The lines to extract run from the first line of the entries through the line that contains "namespace Sys2Proof.Machine"; reproduce exactly those lines and no others.

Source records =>
========================

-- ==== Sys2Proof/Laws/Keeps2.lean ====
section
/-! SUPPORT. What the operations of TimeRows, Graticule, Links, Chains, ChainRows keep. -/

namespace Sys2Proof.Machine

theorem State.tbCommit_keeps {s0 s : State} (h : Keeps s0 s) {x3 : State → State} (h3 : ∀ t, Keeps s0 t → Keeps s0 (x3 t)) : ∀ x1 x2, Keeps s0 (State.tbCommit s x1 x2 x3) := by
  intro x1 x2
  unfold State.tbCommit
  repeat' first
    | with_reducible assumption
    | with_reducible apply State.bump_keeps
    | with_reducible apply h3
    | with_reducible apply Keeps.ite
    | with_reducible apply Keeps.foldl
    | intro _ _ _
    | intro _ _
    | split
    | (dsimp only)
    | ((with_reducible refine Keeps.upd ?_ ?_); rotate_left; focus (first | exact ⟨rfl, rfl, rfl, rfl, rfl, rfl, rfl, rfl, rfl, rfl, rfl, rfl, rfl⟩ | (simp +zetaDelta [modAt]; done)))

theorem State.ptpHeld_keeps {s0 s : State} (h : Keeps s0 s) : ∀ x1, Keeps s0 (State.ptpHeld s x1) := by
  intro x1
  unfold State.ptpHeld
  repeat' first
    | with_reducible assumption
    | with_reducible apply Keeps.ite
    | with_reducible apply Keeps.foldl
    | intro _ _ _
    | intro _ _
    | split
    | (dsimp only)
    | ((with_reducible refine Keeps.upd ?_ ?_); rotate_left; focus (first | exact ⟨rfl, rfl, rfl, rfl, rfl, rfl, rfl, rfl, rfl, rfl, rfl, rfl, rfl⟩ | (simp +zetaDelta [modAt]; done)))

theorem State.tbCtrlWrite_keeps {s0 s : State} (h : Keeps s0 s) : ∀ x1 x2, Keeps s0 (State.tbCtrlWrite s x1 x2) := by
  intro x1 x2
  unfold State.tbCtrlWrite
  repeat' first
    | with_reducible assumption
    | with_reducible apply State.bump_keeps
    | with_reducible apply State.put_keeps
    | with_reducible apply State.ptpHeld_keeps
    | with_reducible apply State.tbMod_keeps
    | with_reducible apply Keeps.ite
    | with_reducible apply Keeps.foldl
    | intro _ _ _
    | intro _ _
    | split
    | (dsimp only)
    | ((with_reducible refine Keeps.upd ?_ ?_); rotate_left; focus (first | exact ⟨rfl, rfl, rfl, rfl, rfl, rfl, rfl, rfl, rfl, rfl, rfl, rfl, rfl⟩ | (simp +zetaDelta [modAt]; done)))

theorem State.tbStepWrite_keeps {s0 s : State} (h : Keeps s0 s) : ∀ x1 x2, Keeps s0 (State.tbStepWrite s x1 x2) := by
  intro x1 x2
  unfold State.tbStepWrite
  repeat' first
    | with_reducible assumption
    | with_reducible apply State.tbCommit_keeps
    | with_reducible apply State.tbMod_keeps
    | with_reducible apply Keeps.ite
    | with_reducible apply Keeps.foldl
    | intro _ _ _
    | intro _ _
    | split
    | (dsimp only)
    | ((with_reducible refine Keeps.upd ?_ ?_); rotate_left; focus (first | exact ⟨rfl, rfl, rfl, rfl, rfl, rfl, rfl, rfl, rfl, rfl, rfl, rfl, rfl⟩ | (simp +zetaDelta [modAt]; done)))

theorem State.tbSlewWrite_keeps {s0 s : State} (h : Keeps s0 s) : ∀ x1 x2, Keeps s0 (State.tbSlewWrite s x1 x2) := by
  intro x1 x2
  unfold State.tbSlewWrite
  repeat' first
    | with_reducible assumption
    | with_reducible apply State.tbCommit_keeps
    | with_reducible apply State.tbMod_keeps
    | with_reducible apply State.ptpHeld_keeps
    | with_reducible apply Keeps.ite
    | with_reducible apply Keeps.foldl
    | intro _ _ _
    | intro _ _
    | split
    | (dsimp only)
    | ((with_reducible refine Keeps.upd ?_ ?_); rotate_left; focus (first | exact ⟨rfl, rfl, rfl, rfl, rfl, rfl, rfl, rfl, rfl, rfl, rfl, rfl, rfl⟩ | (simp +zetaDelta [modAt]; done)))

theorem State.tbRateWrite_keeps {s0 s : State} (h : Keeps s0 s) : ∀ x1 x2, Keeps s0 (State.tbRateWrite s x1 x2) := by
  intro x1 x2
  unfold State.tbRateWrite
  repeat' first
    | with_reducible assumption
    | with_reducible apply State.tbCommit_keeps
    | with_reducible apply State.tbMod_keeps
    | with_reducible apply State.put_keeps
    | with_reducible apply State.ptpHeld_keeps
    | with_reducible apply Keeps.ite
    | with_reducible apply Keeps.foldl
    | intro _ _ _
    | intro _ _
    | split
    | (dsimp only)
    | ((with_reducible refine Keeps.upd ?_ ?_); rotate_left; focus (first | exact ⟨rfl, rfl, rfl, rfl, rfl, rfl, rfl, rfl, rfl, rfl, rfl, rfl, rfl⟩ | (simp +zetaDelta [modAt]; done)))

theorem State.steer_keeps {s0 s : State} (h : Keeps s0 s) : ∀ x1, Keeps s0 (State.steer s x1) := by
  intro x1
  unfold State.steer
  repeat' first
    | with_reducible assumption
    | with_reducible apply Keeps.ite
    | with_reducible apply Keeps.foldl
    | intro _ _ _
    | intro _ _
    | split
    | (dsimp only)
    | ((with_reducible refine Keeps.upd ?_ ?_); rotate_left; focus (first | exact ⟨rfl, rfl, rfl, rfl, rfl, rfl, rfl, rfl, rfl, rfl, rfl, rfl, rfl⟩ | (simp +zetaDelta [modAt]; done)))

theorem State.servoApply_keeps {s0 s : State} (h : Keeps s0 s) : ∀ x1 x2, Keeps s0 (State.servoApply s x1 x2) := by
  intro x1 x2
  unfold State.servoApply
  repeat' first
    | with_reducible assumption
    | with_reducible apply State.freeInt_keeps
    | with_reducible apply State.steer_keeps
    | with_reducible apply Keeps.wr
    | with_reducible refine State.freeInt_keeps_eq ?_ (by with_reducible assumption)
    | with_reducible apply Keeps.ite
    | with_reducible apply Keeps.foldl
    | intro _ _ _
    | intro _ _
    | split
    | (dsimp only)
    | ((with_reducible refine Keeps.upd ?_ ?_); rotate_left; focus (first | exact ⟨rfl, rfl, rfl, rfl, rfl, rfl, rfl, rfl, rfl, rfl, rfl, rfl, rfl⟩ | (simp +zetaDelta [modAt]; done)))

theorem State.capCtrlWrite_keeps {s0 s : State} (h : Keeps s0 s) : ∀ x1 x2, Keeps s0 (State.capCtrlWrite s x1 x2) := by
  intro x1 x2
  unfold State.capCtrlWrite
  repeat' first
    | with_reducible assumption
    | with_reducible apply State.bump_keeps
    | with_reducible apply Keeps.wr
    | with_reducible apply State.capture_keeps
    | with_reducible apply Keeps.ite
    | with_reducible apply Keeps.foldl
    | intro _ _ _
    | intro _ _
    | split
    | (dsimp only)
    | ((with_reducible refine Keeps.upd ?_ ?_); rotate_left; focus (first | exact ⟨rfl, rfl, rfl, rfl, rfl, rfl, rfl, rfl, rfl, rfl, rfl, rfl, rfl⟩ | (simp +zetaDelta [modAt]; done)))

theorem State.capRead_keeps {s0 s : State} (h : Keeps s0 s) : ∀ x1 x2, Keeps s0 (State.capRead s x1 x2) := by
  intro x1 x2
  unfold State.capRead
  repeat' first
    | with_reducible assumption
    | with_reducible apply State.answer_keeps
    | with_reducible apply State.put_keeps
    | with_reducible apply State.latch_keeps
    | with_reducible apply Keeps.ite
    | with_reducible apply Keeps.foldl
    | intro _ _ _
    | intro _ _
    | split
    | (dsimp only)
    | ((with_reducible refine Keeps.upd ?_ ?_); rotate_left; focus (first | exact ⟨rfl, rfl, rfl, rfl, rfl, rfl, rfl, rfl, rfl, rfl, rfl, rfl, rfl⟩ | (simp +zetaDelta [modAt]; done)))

========================

ANSWER AREA =>
-- ==== Sys2Proof/Laws/Keeps2.lean ====
section
/-! SUPPORT. What the operations of TimeRows, Graticule, Links, Chains, ChainRows keep. -/

namespace Sys2Proof.Machine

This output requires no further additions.